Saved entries
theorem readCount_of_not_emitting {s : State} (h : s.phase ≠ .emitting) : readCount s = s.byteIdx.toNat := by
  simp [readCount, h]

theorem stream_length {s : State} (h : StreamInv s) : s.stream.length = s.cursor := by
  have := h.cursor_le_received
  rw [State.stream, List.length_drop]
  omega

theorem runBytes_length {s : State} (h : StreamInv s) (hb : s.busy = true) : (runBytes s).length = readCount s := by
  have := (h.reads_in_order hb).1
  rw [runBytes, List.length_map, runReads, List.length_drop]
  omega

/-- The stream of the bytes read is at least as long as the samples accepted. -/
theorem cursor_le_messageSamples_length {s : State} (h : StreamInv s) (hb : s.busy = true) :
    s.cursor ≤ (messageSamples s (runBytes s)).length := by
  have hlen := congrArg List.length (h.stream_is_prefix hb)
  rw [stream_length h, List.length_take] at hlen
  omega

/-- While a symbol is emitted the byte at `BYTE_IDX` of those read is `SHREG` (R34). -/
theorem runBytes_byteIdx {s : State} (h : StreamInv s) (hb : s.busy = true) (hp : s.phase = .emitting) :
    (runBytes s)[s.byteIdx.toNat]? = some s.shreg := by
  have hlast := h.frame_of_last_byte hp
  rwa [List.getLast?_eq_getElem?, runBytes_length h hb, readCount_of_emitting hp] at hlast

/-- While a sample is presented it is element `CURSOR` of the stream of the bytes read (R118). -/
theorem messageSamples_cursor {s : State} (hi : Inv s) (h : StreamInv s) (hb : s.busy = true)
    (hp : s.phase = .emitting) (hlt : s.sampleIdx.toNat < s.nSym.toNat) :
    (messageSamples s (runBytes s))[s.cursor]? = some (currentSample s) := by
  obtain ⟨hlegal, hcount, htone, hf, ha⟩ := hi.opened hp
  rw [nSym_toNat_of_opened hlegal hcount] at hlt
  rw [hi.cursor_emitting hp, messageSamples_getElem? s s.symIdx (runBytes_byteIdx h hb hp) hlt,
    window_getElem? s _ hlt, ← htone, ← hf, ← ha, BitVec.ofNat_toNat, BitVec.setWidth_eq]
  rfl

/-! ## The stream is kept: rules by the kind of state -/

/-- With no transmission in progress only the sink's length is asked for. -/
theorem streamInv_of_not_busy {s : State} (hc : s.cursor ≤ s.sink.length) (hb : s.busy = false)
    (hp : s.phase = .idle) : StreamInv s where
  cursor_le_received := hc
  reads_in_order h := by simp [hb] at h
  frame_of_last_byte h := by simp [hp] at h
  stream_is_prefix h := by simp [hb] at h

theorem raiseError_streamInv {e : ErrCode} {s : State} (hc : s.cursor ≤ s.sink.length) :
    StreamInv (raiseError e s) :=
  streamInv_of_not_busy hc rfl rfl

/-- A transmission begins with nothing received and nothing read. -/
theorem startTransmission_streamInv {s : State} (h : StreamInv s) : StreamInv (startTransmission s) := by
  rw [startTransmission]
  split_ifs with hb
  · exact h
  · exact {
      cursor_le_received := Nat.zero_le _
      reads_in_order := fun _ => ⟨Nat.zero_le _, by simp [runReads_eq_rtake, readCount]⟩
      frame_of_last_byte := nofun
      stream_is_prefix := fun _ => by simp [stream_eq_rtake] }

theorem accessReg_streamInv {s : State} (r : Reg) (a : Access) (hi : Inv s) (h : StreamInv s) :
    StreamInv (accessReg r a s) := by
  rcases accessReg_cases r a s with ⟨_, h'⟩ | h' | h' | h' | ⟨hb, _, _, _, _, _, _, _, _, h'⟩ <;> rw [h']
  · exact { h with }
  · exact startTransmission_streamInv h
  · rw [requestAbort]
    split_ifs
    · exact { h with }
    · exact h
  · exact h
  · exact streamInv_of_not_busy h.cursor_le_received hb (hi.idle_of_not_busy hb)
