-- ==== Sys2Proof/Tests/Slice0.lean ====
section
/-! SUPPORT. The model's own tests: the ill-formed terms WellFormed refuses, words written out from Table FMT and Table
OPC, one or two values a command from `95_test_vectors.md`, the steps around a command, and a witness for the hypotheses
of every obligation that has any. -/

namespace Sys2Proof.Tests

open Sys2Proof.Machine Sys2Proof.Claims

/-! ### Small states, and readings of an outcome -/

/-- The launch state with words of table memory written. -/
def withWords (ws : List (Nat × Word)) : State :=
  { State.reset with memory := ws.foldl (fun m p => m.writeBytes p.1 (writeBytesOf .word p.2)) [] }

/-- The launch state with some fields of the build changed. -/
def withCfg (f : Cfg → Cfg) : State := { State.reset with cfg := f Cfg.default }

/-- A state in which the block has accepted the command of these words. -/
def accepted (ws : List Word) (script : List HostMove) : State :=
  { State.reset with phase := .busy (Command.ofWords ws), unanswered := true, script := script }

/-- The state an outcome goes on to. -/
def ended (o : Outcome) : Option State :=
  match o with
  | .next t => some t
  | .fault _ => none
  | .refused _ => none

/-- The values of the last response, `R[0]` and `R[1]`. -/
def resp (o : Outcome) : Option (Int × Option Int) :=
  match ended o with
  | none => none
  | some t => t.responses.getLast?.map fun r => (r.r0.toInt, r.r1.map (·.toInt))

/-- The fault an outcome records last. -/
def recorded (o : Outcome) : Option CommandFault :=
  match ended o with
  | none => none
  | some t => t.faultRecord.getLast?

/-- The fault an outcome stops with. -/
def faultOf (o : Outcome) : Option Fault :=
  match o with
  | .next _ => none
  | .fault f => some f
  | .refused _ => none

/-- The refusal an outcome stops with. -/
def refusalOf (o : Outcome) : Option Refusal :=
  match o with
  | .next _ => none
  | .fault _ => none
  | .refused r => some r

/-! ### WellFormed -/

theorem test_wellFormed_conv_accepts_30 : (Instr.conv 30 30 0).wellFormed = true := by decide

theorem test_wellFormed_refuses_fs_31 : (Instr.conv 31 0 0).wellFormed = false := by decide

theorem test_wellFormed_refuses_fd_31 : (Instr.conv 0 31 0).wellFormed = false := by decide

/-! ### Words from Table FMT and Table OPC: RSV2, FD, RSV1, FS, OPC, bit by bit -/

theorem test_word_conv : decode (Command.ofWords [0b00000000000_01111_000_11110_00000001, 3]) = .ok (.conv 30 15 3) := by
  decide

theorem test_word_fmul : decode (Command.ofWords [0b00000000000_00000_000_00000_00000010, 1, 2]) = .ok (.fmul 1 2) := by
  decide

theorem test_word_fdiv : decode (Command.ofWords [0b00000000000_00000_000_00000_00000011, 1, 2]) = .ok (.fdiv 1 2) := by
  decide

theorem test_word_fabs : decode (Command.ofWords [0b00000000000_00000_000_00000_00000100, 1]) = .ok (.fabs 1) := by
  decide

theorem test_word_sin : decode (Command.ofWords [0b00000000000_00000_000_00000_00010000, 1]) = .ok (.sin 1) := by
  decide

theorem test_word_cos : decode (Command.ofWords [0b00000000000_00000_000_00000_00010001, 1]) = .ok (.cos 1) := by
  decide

*REQUIRED ACTION:*
Every line of the data above should be copied exactly.

*YOUR RESPONSE:*
theorem readCount_of_not_emitting {s : State} (h : s.phase ≠ .emitting) : readCount s = s.byteIdx.toNat := by
  simp [readCount, h]

theorem stream_length {s : State} (h : StreamInv s) : s.stream.length = s.cursor := by
  have := h.cursor_le_received
  rw [State.stream, List.length_drop]
  omega

theorem runBytes_length {s : State} (h : StreamInv s) (hb : s.busy = true) : (runBytes s).length = readCount s := by
  have := (h.reads_in_order hb).1
  rw [runBytes, List.length_map, runReads, List.length_drop]
  omega

/-- The stream of the bytes read is at least as long as the samples accepted. -/
theorem cursor_le_messageSamples_length {s : State} (h : StreamInv s) (hb : s.busy = true) :
    s.cursor ≤ (messageSamples s (runBytes s)).length := by
  have hlen := congrArg List.length (h.stream_is_prefix hb)
  rw [stream_length h, List.length_take] at hlen
  omega

/-- While a symbol is emitted the byte at `BYTE_IDX` of those read is `SHREG` (R34). -/
theorem runBytes_byteIdx {s : State} (h : StreamInv s) (hb : s.busy = true) (hp : s.phase = .emitting) :
    (runBytes s)[s.byteIdx.toNat]? = some s.shreg := by
  have hlast := h.frame_of_last_byte hp
  rwa [List.getLast?_eq_getElem?, runBytes_length h hb, readCount_of_emitting hp] at hlast

/-- While a sample is presented it is element `CURSOR` of the stream of the bytes read (R118). -/
theorem messageSamples_cursor {s : State} (hi : Inv s) (h : StreamInv s) (hb : s.busy = true)
    (hp : s.phase = .emitting) (hlt : s.sampleIdx.toNat < s.nSym.toNat) :
    (messageSamples s (runBytes s))[s.cursor]? = some (currentSample s) := by
  obtain ⟨hlegal, hcount, htone, hf, ha⟩ := hi.opened hp
  rw [nSym_toNat_of_opened hlegal hcount] at hlt
  rw [hi.cursor_emitting hp, messageSamples_getElem? s s.symIdx (runBytes_byteIdx h hb hp) hlt,
    window_getElem? s _ hlt, ← htone, ← hf, ← ha, BitVec.ofNat_toNat, BitVec.setWidth_eq]
  rfl

/-! ## The stream is kept: rules by the kind of state -/

/-- With no transmission in progress only the sink's length is asked for. -/
theorem streamInv_of_not_busy {s : State} (hc : s.cursor ≤ s.sink.length) (hb : s.busy = false)
    (hp : s.phase = .idle) : StreamInv s where
  cursor_le_received := hc
  reads_in_order h := by simp [hb] at h
  frame_of_last_byte h := by simp [hp] at h
  stream_is_prefix h := by simp [hb] at h

theorem raiseError_streamInv {e : ErrCode} {s : State} (hc : s.cursor ≤ s.sink.length) :
    StreamInv (raiseError e s) :=
  streamInv_of_not_busy hc rfl rfl

/-- A transmission begins with nothing received and nothing read. -/
theorem startTransmission_streamInv {s : State} (h : StreamInv s) : StreamInv (startTransmission s) := by
  rw [startTransmission]
  split_ifs with hb
  · exact h
  · exact {
      cursor_le_received := Nat.zero_le _
      reads_in_order := fun _ => ⟨Nat.zero_le _, by simp [runReads_eq_rtake, readCount]⟩
      frame_of_last_byte := nofun
      stream_is_prefix := fun _ => by simp [stream_eq_rtake] }

theorem accessReg_streamInv {s : State} (r : Reg) (a : Access) (hi : Inv s) (h : StreamInv s) :
    StreamInv (accessReg r a s) := by
  rcases accessReg_cases r a s with ⟨_, h'⟩ | h' | h' | h' | ⟨hb, _, _, _, _, _, _, _, _, h'⟩ <;> rw [h']
  · exact { h with }
  · exact startTransmission_streamInv h
  · rw [requestAbort]
    split_ifs
    · exact { h with }
    · exact h
  · exact h
  · exact streamInv_of_not_busy h.cursor_le_received hb (hi.idle_of_not_busy hb)
-- ==== Sys2Proof/Tests/Slice0.lean ====
section
/-! SUPPORT. The model's own tests: the ill-formed terms WellFormed refuses, words written out from Table FMT and Table
OPC, one or two values a command from `95_test_vectors.md`, the steps around a command, and a witness for the hypotheses
of every obligation that has any. -/

namespace Sys2Proof.Tests

open Sys2Proof.Machine Sys2Proof.Claims

/-! ### Small states, and readings of an outcome -/

/-- The launch state with words of table memory written. -/
def withWords (ws : List (Nat × Word)) : State :=
  { State.reset with memory := ws.foldl (fun m p => m.writeBytes p.1 (writeBytesOf .word p.2)) [] }

/-- The launch state with some fields of the build changed. -/
def withCfg (f : Cfg → Cfg) : State := { State.reset with cfg := f Cfg.default }

/-- A state in which the block has accepted the command of these words. -/
def accepted (ws : List Word) (script : List HostMove) : State :=
  { State.reset with phase := .busy (Command.ofWords ws), unanswered := true, script := script }

/-- The state an outcome goes on to. -/
def ended (o : Outcome) : Option State :=
  match o with
  | .next t => some t
  | .fault _ => none
  | .refused _ => none

/-- The values of the last response, `R[0]` and `R[1]`. -/
def resp (o : Outcome) : Option (Int × Option Int) :=
  match ended o with
  | none => none
  | some t => t.responses.getLast?.map fun r => (r.r0.toInt, r.r1.map (·.toInt))

/-- The fault an outcome records last. -/
def recorded (o : Outcome) : Option CommandFault :=
  match ended o with
  | none => none
  | some t => t.faultRecord.getLast?

/-- The fault an outcome stops with. -/
def faultOf (o : Outcome) : Option Fault :=
  match o with
  | .next _ => none
  | .fault f => some f
  | .refused _ => none

/-- The refusal an outcome stops with. -/
def refusalOf (o : Outcome) : Option Refusal :=
  match o with
  | .next _ => none
  | .fault _ => none
  | .refused r => some r

/-! ### WellFormed -/

theorem test_wellFormed_conv_accepts_30 : (Instr.conv 30 30 0).wellFormed = true := by decide

theorem test_wellFormed_refuses_fs_31 : (Instr.conv 31 0 0).wellFormed = false := by decide

theorem test_wellFormed_refuses_fd_31 : (Instr.conv 0 31 0).wellFormed = false := by decide

/-! ### Words from Table FMT and Table OPC: RSV2, FD, RSV1, FS, OPC, bit by bit -/

theorem test_word_conv : decode (Command.ofWords [0b00000000000_01111_000_11110_00000001, 3]) = .ok (.conv 30 15 3) := by
  decide

theorem test_word_fmul : decode (Command.ofWords [0b00000000000_00000_000_00000_00000010, 1, 2]) = .ok (.fmul 1 2) := by
  decide

theorem test_word_fdiv : decode (Command.ofWords [0b00000000000_00000_000_00000_00000011, 1, 2]) = .ok (.fdiv 1 2) := by
  decide

theorem test_word_fabs : decode (Command.ofWords [0b00000000000_00000_000_00000_00000100, 1]) = .ok (.fabs 1) := by
  decide

theorem test_word_sin : decode (Command.ofWords [0b00000000000_00000_000_00000_00010000, 1]) = .ok (.sin 1) := by
  decide

theorem test_word_cos : decode (Command.ofWords [0b00000000000_00000_000_00000_00010001, 1]) = .ok (.cos 1) := by
  decide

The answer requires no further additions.